On the transaction side, the code aggregates trade dollar amounts to show cumulative transaction exposure over time. For each strategy it groups transactions by day, sums txn_dollars within that day, and then takes a cumulative sum to produce a running total of traded dollars. That cumulative transaction series is a proxy for turnover and realized trading volume — a direct input to estimating transaction costs and slippage that will erode gross returns. One operational caveat to flag: grouping by tx.dt.dt.day as written groups by day-of-month only, which will collapse same calendar days across different months (e.g., all “15”s), which is usually not what you want. If the intent is to group by calendar date, use the full date (e.g., dt.date, dt.normalize(), or dt.floor(‘D’)) to avoid aggregating across months.

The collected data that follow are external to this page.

-- ==== Sys2Proof/Machine/DerrikOps.lean ====
section
/-! DEFINITION. Derrik ports, ring slots, frames and their sending (R333 to R350). -/

namespace Sys2Proof.Machine

/-- A port. -/
def Dev.port (d : Dev) (p : Nat) : Port := Tab.get d.dl.ports p {}
/-- The machine with a port replaced. -/
def Dev.setPort (d : Dev) (p : Nat) (x : Port) : Dev := { d with dl := { d.dl with ports := Tab.set d.dl.ports p x } }

/-! ## Ring slots (R345) -/

/-- A ring slot's fields, from RG_CFG in force. -/
structure Slot where
  v : Bool
  ring : Bool
  upp : Nat
  dnp : Nat
  nmem : Nat
  member : Nat
  ringId : Nat
  deriving DecidableEq, Repr

/-- RG_CFG read as a slot. -/
def slotOf (w : Word) : Slot :=
  { v := bit w.toNat 31, ring := bit w.toNat 30, upp := bits w.toNat 29 27, dnp := bits w.toNat 26 24, nmem := bits w.toNat 23 20, member := bits w.toNat 19 16, ringId := bits w.toNat 15 0 }
/-- Ring slot `k`. -/
def Dev.slot (d : Dev) (k : Nat) : Slot := slotOf (d.inForce (midRGCFG k))
/-- The valid ring slot that names a port. -/
def Dev.slotNaming (d : Dev) (p : Nat) : Option Nat :=
  (List.range 4).find? (fun k => (d.slot k).v && ((d.slot k).upp == p || (d.slot k).dnp == p))
/-- SMAP of a stream in force. -/
def Dev.smap (d : Dev) (s : Nat) : Nat := (d.inForce (midSMAP s)).toNat
/-- SMAPB of a stream in force. -/
def Dev.smapb (d : Dev) (s : Nat) : Nat := (d.inForce (midSMAPB s)).toNat

/-! ## Frames (Tables 11.2 to 11.4) -/

/-- Whether a TYPE is sequenced. -/
def seqType (t : Nat) : Bool := t == 1 || t == 2 || t == 3
/-- Whether a TYPE travels on the ring. -/
def ringType (t : Nat) : Bool := t == 1 || t == 3

/-- The header bytes of a frame. -/
def Frame.header (f : Frame) : List Byte :=
  toLe 1 f.type ++ toLe 1 f.vl ++ toLe 2 f.lseq ++ toLe 2 f.payload.length ++ toLe 2 f.ring ++ toLe 1 f.origin ++ toLe 1 f.hops ++ toLe 1 f.stream ++ toLe 5 0
/-- The bytes of a frame on the wire. -/
def Frame.bytes (f : Frame) : List Byte :=
  let body := f.header ++ f.payload
  body ++ toLe 4 (crc32c body).toNat ++ [if f.stomp then 0x5A else 0] ++ toLe 11 0
/-- The 16-byte units of a frame. -/
def Frame.units (f : Frame) : Nat := (32 + f.payload.length) / 16
/-- A frame's fields, read from its bytes. -/
def frameOf (bs : List Byte) : Frame :=
  { type := leAt bs 0 1, vl := leAt bs 1 1, lseq := leAt bs 2 2, ring := leAt bs 6 2, origin := leAt bs 8 1, hops := leAt bs 9 1, stream := leAt bs 10 1,
    payload := (bs.drop 16).take (bs.length - 32), stomp := byteAt bs (bs.length - 11 - 1) == 0x5A }

/-! ## Sending -/

/-- Units a lane of a port holds credit for. -/
def Port.credit (x : Port) (vl : Nat) : Nat := if vl = 0 then x.txCr0 else x.txCr1
/-- The bytes of a retry buffer. -/
def Port.retryBytes (x : Port) : Nat := (x.retry.map (fun f => 32 + f.payload.length)).sum
/-- Whether a port carries a frame now: UP, credits, room in the retry buffer, no LSEQ kept for a resend, and PEER for a ring frame (R334, R337, R339, R343, R347). -/
def Port.canSend (x : Port) (f : Frame) : Bool :=
  x.state == 3 && (!ringType f.type || x.peer) &&
  (!seqType f.type || (x.stomped.isNone && decide (f.units ≤ x.credit f.vl) && decide (x.retry.length < 2048) && decide (x.retryBytes + 32 + f.payload.length ≤ 131072)))

/-- A frame put on the wire; a sequenced one takes the next LSEQ and stays in the retry buffer. -/
def Port.emit (x : Port) (f : Frame) : Port :=
  if seqType f.type then
    let g := { f with lseq := x.txNext, feeder := none }
    { x with
      wire := x.wire ++ [g]
      retry := x.retry ++ [g]
      txNext := (x.txNext + 1) % 4096
      txCr0 := if f.vl = 0 then x.txCr0 - f.units else x.txCr0
      txCr1 := if f.vl = 0 then x.txCr1 else x.txCr1 - f.units }
  else { x with wire := x.wire ++ [f] }

/-- Units of a port's receive buffer freed (R339). -/
def Port.free (x : Port) (vl units : Nat) : Port :=
  if vl = 0 then { x with used0 := x.used0 - units, freed0 := x.freed0 + BitVec.ofNat 32 units }
  else { x with used1 := x.used1 - units, freed1 := x.freed1 + BitVec.ofNat 32 units }

/-- The receive-buffer units that a frame holds, if it holds any, freed (R339). -/
def Dev.freeFrame (d : Dev) (f : Frame) : Dev :=
  match f.feeder with
  | some q => d.setPort q ((d.port q).free f.vl f.units)
  | none => d

/-- The queue of a port sent as far as it can be: a lane whose head must wait waits, except that marks pass ring frames held for PEER (R339, R347).
The port, what stays queued, and the frames sent. -/
def pumpList : Port → List Frame → Bool → Bool → Port × List Frame × List Frame
  | x, [], _, _ => (x, [], [])
  | x, f :: fs, b0, b1 =>
    let blocked := if f.vl = 0 then b0 else b1
    if !blocked && x.canSend f then
      let (y, rest, sent) := pumpList (x.emit f) fs b0 b1
      (y, rest, f :: sent)
    else
      let held := ringType f.type && !x.peer
      let (y, rest, sent) := pumpList x fs (b0 || (f.vl == 0 && !held) || (f.vl == 0 && held)) (b1 || (f.vl != 0 && !held))
      (y, f :: rest, sent)

/-- A port sends what it can, and the receive buffers that fed the sent frames are freed (R339). Nothing leaves after a power failure (R164). -/
def Dev.pump (d : Dev) (p : Nat) : Dev :=
  if d.pw.pfail then d
  else
    let x := d.port p
    let (y, rest, sent) := pumpList x x.txq false false
    let d1 := d.setPort p { y with txq := rest }
    sent.foldl (fun (e : Dev) f => e.freeFrame f) d1

/-- A frame queued on a port and sent as far as the port can. -/
def Dev.queueFrame (d : Dev) (p : Nat) (f : Frame) : Dev :=
  let x := d.port p
  (d.setPort p { x with txq := x.txq ++ [f] }).pump p

/-- A ring frame that arrived on port `p` sent on: ahead of everything where the port keeps the LSEQ of its stomped copy for it, else behind what waits (R343). -/
def Dev.forward (d : Dev) (p q : Nat) (f : Frame) : Dev :=
  let x := d.port q
  if x.stomped = some p then (d.setPort q { x with stomped := none, txq := f :: x.txq }).pump q else d.queueFrame q f
/-- The ports that kept an LSEQ for a resend on port `p` keep it no longer. -/
def Dev.unstomp (d : Dev) (p : Nat) : Dev :=
  (List.range 4).foldl (fun (e : Dev) q => if (e.port q).stomped = some p then (e.setPort q { e.port q with stomped := none }).pump q else e) d

/-- An unsequenced frame sent at once on a port that is UP, in HELLO or DRAINING. -/
def Dev.sendControl (d : Dev) (p : Nat) (f : Frame) : Dev :=
  let x := d.port p
  if d.pw.pfail ∨ ¬ (x.state = 2 ∨ x.state = 3 ∨ x.state = 4) then d else d.setPort p { x with wire := x.wire ++ [f] }

/-- The payload of a port's HELLO (Table 11.4, R346). -/
def Dev.helloPayload (d : Dev) (p : Nat) : List Byte :=
  let x := d.port p
  let (mem, rid, topo) := match d.slotNaming p with
    | some k => let s := d.slot k; (s.member, s.ringId, b2n s.ring * 16 + s.nmem)
    | none => (0xFF, 0, 0)
  toLe 2 d.dl.devid.toNat ++ toLe 1 p ++ toLe 1 mem ++ toLe 2 rid ++ toLe 1 topo ++ toLe 1 0 ++ toLe 2 x.rxNext ++ toLe 6 0

/-- A HELLO sent (R346, R347). -/
def Dev.sendHello (d : Dev) (p : Nat) : Dev := d.sendControl p { type := 0x12, payload := d.helloPayload p }

/-- An ACK sent (R337, R339). -/
def Dev.sendAck (d : Dev) (p : Nat) : Dev :=
  let x := d.port p
  d.sendControl p { type := 0x10, payload := toLe 2 ((x.rxNext + 4095) % 4096) ++ toLe 2 0 ++ toLe 4 x.freed0.toNat ++ toLe 4 x.freed1.toNat ++ toLe 4 0 }

/-- A NAK sent, counted and kept as the last one (R338, R351). -/
def Dev.sendNak (d : Dev) (p seq reason : Nat) : Dev :=
  let d1 := d.sendControl p { type := 0x11, payload := toLe 2 seq ++ toLe 1 reason ++ toLe 13 0 }
  let x := d1.port p
  d1.setPort p { x with naktx := satAdd x.naktx 1, lastNak := BitVec.ofNat 32 (reason * 2 ^ 24 + seq) }

/-- Epoch marks with the counters, on every port of EPCTL.FWD (R168). -/
def Dev.sendMarks (d : Dev) : Dev :=
  let fwd := bits d.ep.ctl.toNat 23 20
  (List.range 4).foldl (fun (e : Dev) p =>
    if bit fwd p then
      e.queueFrame p { type := 2, vl := 1, payload := toLe 6 e.ep.epoch ++ toLe 2 0 ++ toLe 3 e.ep.tick ++ toLe 5 0 }
    else e) d

/-- A frame through the ports of a ring slot that are named (a port code of 7 names none). -/
def Dev.queueOn (d : Dev) (ports : List Nat) (f : Frame) : Dev :=
  ports.foldl (fun (e : Dev) p => if p < 4 then e.queueFrame p f else e) d

/-- The digest frame of a sealed digest, through both ports of one ring slot (R178, R350). -/
def Dev.sendDigestOn (d : Dev) (k s : Nat) (z : Seal) : Dev :=
  let t := d.slot k
  if !t.v then d else
  d.queueOn [t.upp, t.dnp] { type := 3, vl := 1, ring := t.ringId, origin := t.member, hops := t.nmem, stream := s, payload := toLe 6 z.epoch ++ toLe 1 z.close ++ toLe 1 0 ++ toLe 8 z.count ++ z.digest }

/-- Whether a partner's HELLO agrees with the ring slot that names the port (R346). That the partner's port is named as the opposite kind no field of a HELLO tells; it is taken as said by the member number (log entry 85). -/
def Dev.peerOk (d : Dev) (p : Nat) (h : List Byte) : Bool :=
  match d.slotNaming p with
  | none => false
  | some k =>
    let s := d.slot k
    let n := s.nmem + 1
    let viaDn := s.dnp == p
    let mem := leAt h 3 1
    let want := if viaDn then s.member + 1 else s.member + n - 1
    let memOk := if s.ring then mem == want % n else (if viaDn then mem == s.member + 1 else mem + 1 == s.member)
    leAt h 4 2 == s.ringId && leAt h 6 1 == b2n s.ring * 16 + s.nmem && memOk

end Sys2Proof.Machine
end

Finally, the code adds descriptive titles for each subplot, a supertitle to frame the comparison, calls seaborn.despine() to remove the top/right axes for cleaner visuals, and uses tight_layout plus a top adjustment to ensure the supertitle does not overlap the subplots. In the context of quantitative strategy evaluation, these four panels together let you assess both gross performance and the cost/turnover profile: you can see whether an optimizer improves compounded returns relative to an equal-weight baseline and whether any improvement is offset by higher cumulative trading (and hence higher transaction costs), which is critical for judging net, implementable performance.